Last year, I realized that I don’t want to keep carrying it anymore. The image of, oh, it’s that undocumented girl at Oglethorpe. I don’t want to keep carrying it. I’m tired of it. I’m tired of fighting a fight that for me, personally, is just useless. It’s weird to get asked political questions, or questions about my legal status, because I can’t control anything. I had a project last year that required me to define ‘key terms’, like DACA, TPS, undocumented, Dreamer. I can’t define a term that was imposed on me. It’s hard to describe something that you literally do not have the option of commenting on. It’s a weird position to be in. I realized recently that I don’t want to keep carrying that burden. I don’t want to be the face of something that is out of my control. So many years of the same thing, and thinking about your legal status every single day—at some point, you just hit a dead end, and it’s like—I don’t want to talk about it anymore. I just want to focus on me.
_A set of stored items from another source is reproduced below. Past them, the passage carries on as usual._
theorem maskWrite_same {a0 : State} (s : State) (r : ChanRef) (off : Nat) (w : Word) (h0 : Same a0 s) : Same a0 (maskWrite s r off w) :=
    by
  unfold maskWrite
  try dsimp only
  repeat' (first
    | with_reducible assumption
    | intro _
    | with_reducible (first
      | apply modChan_same | apply unmaskIrq_same | apply Same.refl | apply Same.ite | (fail_if_no_progress apply Same.keep))
    | split)

theorem chanWrite_same {a0 : State} (s : State) (r : ChanRef) (off : Nat) (w : Word) (h0 : Same a0 s) : Same a0 (chanWrite s r off w) :=
    by
  unfold chanWrite
  try dsimp only
  repeat' (first
    | with_reducible assumption
    | intro _
    | with_reducible (first
      | apply inAck_same | apply inDoorbell_same | apply maskWrite_same | apply modChan_same | apply outDoorbell_same | apply Same.refl
      | apply Same.ite | (fail_if_no_progress apply Same.keep))
    | split)

theorem mbxInstReset_same {a0 : State} (s : State) (i : Nat) (h0 : Same a0 s) : Same a0 (mbxInstReset s i) := by
  unfold mbxInstReset
  try dsimp only
  repeat' (first
    | with_reducible assumption
    | intro _
    | with_reducible (first
      | apply endNotice_same | apply modInst_same | apply Same.refl | apply Same.ite | apply Same.foldl | apply Same.foldl1
      | apply Same.foldl2 | (fail_if_no_progress apply Same.keep))
    | split)

theorem mbxPfReset_same {a0 : State} (s : State) (h0 : Same a0 s) : Same a0 (mbxPfReset s) := by
  unfold mbxPfReset
  try dsimp only
  repeat' (first
    | with_reducible assumption
    | intro _
    | with_reducible (first
      | apply Same.refl | apply Same.ite | (fail_if_no_progress apply Same.keep))
    | split)

theorem relaysAgain_same {a0 : State} (s : State) (h0 : Same a0 s) : Same a0 (relaysAgain s) := by
  unfold relaysAgain
  try dsimp only
  repeat' (first
    | with_reducible assumption
    | intro _
    | with_reducible (first
      | apply Same.refl | apply Same.ite | (fail_if_no_progress apply Same.keep))
    | split)

/-! ### Tpe -/

theorem endRun_same {a0 : State} (s : State) (ctx : Nat) (c : Ctx) (r : TpeRun) (h0 : Same a0 s) : Same a0 (endRun s ctx c r) := by
  unfold endRun
  try dsimp only
  repeat' (first
    | with_reducible assumption
    | intro _
    | with_reducible (first
      | apply modCtx_same | apply tpeMsgEnd_same | apply Same.refl | apply Same.ite | apply Same.foldl | apply Same.foldl1
      | apply Same.foldl2 | (fail_if_no_progress apply Same.keep))
    | split)

theorem ctxError_same {a0 : State} (s : State) (ctx : Nat) (dead : Option Nat) (status : BitVec 8) (h0 : Same a0 s) : Same a0 (ctxError s
    ctx dead status) := by
  unfold ctxError
  try dsimp only
  repeat' (first
    | with_reducible assumption
    | intro _
    | with_reducible (first
      | apply disableRing_same | apply endRun_same | apply modCtx_same | apply settleStaging_same | apply Same.refl | apply Same.ite
      | apply Same.foldl | apply Same.foldl1 | apply Same.foldl2 | (fail_if_no_progress apply Same.keep))
    | split)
They don’t want to admit it, but my parents, I think, are proud. When I show them a clip of me on the news at a protest, or when they see the little articles that pop up around Oglethorpe of what I’ve been doing—secretly, I think they enjoy it. Because it’s like, whoa, she did something—she’s not letting her legal status hold her back. For them, growing up, I don’t think they ever heard ‘I love you’. Mexico is a completely different place.
My dad wanted to pursue high school, and higher education, and I can tell—that man is super smart. And I feel bad that he wasn’t able to pursue the same things that I can now. And he’s not a man of many words. He’s a very quiet man. But from the stories I’ve heard, he was smart—he just wasn’t able to pursue the same things. He was the oldest brother of the household, and a man. He had to take care of everyone else.
As for my mom—my grandpa is very machista. I don’t think I can come to a good definition, but in Mexico, this kind of male-dominated culture dictates a lot of women’s lives. Especially if you’re the daughter of a machista man. It really does make me think about my age, and what I’ve done, and their age, and what they wanted to get done—there’s parallels there. Even when I completed kindergarten was a huge deal; I went into school not knowing English and had to attend after school tutoring. I went through a lot of language and identity changes, but I made it. And I think that’s why—again, secretly—they’re proud.